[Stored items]
_ _ _ _ _

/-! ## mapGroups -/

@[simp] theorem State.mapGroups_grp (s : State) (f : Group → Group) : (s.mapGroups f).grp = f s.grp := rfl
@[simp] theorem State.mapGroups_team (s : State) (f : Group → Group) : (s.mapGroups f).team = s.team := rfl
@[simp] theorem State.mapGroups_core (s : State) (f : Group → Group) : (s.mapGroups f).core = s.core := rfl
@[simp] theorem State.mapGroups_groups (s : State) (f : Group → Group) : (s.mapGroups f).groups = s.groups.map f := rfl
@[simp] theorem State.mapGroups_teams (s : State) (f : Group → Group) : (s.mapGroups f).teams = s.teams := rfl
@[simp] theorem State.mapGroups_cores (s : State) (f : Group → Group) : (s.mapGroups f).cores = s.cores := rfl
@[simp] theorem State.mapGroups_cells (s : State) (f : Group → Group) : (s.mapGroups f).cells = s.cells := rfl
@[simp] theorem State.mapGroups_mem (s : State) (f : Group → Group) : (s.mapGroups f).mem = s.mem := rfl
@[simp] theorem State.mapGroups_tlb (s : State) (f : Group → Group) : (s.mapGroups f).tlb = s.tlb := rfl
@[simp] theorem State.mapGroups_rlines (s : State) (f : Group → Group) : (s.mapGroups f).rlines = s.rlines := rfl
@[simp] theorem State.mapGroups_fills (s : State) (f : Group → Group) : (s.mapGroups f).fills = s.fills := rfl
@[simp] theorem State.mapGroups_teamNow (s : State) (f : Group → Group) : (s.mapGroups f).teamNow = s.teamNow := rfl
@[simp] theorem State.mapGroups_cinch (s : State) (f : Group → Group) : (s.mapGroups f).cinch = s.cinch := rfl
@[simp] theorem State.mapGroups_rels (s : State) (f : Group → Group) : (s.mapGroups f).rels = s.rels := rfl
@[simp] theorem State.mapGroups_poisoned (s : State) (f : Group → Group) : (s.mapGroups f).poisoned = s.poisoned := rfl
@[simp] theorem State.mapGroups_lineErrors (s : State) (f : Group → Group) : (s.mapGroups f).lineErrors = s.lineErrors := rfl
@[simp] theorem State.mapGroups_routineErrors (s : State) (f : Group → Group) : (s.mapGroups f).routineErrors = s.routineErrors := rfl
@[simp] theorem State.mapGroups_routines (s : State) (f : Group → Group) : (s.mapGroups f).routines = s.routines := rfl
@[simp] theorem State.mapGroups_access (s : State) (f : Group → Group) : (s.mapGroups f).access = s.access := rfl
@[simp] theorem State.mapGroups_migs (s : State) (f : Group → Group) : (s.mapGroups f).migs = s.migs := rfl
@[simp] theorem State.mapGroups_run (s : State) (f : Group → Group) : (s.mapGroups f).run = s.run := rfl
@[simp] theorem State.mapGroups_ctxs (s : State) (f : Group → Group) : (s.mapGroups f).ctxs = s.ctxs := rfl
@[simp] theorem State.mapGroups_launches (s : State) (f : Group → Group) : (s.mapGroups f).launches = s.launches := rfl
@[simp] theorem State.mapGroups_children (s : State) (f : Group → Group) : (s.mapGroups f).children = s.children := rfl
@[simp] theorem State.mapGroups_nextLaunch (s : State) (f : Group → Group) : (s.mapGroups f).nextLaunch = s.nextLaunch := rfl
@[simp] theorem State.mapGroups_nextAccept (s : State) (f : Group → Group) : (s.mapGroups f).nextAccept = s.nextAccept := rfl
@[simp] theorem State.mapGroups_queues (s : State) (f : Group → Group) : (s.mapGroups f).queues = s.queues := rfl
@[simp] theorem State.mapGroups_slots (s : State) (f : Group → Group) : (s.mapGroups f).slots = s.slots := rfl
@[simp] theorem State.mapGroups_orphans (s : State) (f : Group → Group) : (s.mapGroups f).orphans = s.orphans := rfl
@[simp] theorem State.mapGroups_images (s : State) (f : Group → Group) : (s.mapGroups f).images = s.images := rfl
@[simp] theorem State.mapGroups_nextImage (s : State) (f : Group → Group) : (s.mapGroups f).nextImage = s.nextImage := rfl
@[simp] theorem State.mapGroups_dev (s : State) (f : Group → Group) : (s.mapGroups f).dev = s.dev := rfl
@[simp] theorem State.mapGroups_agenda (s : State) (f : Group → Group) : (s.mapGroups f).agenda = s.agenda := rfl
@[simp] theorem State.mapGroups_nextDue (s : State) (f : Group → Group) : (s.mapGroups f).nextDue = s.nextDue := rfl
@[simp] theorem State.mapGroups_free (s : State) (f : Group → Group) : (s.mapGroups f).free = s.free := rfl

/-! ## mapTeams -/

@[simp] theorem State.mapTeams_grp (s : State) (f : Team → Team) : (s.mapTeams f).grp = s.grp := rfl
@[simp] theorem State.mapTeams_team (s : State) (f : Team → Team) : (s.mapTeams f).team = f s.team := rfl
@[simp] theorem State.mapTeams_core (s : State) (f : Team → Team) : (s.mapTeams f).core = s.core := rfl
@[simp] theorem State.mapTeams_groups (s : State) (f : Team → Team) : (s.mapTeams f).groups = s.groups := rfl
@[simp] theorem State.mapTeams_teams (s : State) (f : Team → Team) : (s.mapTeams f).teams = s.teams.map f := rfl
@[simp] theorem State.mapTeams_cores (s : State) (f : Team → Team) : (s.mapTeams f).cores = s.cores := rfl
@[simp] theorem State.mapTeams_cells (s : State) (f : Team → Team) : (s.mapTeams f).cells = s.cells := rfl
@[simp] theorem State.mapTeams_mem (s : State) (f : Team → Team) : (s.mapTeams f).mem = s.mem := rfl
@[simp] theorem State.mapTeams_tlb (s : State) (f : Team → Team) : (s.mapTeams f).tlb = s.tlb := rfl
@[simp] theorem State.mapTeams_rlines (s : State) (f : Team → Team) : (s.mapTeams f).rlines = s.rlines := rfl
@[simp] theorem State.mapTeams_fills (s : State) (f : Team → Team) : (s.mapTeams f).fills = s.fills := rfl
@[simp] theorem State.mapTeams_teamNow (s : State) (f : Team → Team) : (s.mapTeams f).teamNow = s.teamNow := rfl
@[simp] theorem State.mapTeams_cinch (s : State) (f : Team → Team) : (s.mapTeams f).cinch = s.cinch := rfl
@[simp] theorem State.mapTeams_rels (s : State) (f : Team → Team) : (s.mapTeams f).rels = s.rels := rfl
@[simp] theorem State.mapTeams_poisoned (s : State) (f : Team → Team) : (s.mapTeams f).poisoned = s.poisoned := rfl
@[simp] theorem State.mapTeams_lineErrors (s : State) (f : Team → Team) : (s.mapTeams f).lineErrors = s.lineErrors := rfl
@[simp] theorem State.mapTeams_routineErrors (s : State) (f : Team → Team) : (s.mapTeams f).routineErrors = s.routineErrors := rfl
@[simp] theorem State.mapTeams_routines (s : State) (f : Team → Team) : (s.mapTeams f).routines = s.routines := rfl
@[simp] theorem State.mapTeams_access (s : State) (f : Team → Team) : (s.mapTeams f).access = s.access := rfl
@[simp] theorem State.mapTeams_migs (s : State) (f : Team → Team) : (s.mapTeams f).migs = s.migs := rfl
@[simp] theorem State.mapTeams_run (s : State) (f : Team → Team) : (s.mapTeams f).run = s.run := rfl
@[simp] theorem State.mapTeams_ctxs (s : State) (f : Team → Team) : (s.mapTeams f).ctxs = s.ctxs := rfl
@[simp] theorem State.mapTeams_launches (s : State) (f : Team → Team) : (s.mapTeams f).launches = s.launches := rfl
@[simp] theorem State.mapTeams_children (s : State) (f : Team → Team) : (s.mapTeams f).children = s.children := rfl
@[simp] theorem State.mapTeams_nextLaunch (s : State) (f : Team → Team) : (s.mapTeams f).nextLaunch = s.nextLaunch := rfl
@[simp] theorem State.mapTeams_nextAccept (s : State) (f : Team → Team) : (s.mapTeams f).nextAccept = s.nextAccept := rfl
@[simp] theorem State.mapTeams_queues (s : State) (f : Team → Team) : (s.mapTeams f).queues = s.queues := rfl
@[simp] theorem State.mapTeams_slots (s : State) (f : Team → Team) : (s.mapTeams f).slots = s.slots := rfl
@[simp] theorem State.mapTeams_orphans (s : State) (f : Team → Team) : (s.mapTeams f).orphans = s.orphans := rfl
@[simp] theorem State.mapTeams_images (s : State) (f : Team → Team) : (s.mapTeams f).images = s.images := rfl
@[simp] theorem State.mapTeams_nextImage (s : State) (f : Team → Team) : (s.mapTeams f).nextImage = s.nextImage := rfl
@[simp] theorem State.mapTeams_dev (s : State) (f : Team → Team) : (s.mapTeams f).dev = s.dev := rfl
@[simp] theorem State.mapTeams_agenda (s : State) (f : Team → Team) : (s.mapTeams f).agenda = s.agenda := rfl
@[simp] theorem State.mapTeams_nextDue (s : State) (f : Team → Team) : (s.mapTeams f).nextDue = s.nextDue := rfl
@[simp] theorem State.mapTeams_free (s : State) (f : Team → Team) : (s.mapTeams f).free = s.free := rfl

_ _ _ _ _

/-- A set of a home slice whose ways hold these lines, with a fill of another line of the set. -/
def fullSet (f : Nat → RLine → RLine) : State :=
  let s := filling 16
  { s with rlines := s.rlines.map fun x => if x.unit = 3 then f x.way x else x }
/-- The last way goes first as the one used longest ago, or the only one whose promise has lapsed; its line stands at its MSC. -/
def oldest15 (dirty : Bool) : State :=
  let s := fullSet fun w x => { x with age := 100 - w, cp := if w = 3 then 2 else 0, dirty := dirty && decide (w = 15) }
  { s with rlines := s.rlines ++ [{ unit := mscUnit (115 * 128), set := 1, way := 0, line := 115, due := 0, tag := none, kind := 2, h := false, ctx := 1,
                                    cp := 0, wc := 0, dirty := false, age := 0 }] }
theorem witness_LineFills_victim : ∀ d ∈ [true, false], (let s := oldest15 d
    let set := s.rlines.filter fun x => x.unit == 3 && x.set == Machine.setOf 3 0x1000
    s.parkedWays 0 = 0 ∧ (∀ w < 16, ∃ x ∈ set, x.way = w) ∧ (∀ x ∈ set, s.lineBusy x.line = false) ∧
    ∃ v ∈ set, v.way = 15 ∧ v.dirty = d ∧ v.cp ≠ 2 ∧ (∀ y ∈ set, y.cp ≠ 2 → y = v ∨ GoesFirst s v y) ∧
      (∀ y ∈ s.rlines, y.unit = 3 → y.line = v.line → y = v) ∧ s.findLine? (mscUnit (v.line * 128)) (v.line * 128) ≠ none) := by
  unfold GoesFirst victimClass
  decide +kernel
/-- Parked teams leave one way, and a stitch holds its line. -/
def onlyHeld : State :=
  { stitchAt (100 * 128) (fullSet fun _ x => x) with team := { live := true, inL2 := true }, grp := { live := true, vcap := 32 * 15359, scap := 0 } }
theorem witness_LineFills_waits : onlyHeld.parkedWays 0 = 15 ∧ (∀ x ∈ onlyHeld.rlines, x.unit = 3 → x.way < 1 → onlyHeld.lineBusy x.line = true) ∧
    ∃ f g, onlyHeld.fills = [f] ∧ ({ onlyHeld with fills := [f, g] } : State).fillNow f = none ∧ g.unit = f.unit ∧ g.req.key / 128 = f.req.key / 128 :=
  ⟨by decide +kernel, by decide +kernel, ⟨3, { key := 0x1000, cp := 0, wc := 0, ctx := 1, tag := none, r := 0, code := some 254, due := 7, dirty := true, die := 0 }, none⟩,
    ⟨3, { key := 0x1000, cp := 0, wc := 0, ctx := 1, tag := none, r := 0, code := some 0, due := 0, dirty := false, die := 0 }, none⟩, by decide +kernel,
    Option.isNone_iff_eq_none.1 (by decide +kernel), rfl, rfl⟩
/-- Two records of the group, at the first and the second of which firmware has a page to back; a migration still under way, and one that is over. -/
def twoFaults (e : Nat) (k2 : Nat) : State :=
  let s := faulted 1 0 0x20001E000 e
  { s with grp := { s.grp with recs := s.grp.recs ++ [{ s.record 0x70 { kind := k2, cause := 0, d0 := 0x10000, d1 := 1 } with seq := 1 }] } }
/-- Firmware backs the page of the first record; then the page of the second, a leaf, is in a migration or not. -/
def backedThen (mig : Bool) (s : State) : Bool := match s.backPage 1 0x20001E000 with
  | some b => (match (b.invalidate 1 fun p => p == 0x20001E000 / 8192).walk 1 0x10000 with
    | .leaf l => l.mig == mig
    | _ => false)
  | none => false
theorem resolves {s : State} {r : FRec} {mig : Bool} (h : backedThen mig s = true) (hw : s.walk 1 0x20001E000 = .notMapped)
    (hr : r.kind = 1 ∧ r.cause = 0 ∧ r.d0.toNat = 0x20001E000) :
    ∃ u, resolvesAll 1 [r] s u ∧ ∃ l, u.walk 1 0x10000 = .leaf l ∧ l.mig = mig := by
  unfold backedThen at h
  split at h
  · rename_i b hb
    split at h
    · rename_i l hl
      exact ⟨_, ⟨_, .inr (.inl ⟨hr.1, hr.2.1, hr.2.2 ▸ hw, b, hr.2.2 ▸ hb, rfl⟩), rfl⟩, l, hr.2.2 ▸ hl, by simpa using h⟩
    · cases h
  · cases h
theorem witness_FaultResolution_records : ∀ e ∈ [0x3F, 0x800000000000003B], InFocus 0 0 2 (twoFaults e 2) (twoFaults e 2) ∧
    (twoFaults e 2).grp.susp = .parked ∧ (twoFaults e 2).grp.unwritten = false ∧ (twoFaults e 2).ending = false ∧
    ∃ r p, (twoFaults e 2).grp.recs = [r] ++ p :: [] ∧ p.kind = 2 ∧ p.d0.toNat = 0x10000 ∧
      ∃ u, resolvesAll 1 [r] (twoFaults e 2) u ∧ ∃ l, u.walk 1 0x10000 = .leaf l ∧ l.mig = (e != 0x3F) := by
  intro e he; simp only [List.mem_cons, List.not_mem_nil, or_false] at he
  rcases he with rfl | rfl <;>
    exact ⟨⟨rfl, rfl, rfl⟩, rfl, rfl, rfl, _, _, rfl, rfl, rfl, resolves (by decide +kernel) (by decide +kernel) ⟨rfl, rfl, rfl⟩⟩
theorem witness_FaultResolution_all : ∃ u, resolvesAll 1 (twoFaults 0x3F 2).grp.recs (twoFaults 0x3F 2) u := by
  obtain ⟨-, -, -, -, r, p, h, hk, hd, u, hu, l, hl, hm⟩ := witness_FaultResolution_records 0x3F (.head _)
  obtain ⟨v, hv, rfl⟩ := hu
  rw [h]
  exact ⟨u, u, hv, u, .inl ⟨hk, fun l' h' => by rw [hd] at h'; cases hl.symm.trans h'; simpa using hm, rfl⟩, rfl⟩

_ _ _ _ _

• **Task requirements**
Starting at the line above that holds "## mapGroups -/" and ending at the line that holds "f).team = s.team := rfl", transcribe each line exactly and include no other lines.

• **Task result**
/-! ## mapGroups -/

@[simp] theorem State.mapGroups_grp (s : State) (f : Group → Group) : (s.mapGroups f).grp = f s.grp := rfl
@[simp] theorem State.mapGroups_team (s : State) (f : Group → Group) : (s.mapGroups f).team = s.team := rfl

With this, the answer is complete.